- [TO DO]:
List, from the lines below, each one with "execActTimerExpiry" in it.

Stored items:
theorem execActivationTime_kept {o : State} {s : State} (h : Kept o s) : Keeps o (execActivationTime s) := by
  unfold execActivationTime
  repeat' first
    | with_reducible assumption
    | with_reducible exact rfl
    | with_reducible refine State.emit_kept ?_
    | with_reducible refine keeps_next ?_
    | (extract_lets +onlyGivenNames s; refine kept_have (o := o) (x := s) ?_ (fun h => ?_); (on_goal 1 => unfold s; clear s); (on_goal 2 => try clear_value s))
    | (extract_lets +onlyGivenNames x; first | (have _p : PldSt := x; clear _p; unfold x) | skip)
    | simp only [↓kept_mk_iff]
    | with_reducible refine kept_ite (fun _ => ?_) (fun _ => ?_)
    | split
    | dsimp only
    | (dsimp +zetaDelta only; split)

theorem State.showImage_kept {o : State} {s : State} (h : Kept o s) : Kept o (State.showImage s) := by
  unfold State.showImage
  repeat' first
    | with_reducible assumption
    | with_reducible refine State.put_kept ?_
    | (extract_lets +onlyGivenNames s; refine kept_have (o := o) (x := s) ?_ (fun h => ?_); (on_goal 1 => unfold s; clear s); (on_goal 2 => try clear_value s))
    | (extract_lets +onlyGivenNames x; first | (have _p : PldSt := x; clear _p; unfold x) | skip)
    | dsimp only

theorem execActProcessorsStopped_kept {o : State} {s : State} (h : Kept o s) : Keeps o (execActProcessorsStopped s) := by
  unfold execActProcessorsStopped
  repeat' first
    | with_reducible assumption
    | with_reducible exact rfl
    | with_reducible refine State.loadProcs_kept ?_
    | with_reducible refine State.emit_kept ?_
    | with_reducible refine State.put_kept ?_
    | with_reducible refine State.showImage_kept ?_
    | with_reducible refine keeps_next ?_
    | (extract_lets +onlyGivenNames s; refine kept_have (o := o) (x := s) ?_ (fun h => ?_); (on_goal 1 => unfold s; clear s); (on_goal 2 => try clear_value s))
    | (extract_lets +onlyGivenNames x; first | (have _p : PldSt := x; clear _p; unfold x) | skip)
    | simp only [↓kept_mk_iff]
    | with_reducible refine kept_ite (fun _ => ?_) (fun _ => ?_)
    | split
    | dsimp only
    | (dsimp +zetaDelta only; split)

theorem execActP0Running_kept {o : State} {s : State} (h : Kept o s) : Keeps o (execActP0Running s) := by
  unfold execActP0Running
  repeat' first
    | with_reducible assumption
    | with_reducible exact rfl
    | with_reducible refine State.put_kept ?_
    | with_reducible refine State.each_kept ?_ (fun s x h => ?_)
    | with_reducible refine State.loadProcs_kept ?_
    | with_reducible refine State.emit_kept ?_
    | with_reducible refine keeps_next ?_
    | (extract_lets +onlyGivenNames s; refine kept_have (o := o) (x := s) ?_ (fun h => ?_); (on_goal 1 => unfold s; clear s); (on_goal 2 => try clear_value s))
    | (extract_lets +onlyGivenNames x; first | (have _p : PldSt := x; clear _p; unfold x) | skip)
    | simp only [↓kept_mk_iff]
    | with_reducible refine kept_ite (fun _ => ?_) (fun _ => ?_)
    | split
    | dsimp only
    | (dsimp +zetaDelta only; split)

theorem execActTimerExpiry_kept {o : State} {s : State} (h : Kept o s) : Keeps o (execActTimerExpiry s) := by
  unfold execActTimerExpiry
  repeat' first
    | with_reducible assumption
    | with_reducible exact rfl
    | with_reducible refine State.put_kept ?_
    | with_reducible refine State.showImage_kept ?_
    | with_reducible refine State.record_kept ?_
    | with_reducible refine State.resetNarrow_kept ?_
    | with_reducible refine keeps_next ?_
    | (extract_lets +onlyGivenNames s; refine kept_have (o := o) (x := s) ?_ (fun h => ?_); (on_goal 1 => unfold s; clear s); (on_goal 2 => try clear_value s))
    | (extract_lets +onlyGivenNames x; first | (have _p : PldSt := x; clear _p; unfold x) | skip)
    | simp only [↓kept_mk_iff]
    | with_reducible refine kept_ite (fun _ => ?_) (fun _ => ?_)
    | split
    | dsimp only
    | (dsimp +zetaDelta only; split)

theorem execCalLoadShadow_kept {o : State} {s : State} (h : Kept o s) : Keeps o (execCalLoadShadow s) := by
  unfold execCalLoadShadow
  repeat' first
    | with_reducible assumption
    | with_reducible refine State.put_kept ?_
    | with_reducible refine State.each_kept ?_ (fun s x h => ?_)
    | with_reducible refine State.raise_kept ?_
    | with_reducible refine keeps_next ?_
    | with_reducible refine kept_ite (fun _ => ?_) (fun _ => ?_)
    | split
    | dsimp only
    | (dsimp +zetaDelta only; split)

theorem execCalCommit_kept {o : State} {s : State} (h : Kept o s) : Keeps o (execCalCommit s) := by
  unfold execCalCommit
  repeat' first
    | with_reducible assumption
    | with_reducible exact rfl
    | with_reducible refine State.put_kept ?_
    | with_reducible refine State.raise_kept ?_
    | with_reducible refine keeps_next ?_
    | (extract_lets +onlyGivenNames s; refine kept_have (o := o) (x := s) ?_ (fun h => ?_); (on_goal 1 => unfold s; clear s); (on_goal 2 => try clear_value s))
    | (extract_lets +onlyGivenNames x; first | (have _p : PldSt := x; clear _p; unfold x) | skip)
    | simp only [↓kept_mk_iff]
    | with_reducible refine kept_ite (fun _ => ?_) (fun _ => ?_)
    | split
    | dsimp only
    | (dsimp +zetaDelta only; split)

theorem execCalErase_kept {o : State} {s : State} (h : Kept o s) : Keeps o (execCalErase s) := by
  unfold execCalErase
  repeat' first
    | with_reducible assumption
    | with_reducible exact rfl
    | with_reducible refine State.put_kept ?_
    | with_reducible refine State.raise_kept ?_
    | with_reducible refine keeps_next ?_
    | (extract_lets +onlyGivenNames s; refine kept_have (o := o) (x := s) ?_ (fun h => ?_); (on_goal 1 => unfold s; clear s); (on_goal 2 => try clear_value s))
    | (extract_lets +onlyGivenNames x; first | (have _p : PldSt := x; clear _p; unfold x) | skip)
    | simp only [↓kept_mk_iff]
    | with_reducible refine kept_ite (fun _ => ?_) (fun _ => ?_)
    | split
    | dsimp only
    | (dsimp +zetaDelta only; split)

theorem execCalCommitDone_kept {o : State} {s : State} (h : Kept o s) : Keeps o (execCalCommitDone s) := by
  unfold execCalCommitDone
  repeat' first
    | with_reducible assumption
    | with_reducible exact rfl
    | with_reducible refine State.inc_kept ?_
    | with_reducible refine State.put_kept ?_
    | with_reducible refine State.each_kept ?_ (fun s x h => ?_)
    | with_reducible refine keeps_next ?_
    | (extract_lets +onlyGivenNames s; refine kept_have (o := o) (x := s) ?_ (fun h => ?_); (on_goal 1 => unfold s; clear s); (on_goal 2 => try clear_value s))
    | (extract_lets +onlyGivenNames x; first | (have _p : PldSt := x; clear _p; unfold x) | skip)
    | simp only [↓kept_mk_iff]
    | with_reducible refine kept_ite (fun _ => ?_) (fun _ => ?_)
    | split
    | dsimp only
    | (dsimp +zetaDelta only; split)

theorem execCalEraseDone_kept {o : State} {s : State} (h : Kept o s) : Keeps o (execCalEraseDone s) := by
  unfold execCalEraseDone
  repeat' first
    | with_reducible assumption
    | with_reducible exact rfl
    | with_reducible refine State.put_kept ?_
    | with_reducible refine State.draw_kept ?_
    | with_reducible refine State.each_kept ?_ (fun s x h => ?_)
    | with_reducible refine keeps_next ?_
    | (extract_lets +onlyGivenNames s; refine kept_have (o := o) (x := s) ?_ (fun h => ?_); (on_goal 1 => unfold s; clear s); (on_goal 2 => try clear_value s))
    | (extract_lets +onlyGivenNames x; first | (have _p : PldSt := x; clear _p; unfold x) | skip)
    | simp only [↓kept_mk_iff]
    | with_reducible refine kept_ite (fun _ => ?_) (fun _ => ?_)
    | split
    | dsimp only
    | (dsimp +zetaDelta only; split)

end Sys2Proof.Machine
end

- [TASK RESULT]:
theorem execActTimerExpiry_kept {o : State} {s : State} (h : Kept o s) : Keeps o (execActTimerExpiry s) := by
  unfold execActTimerExpiry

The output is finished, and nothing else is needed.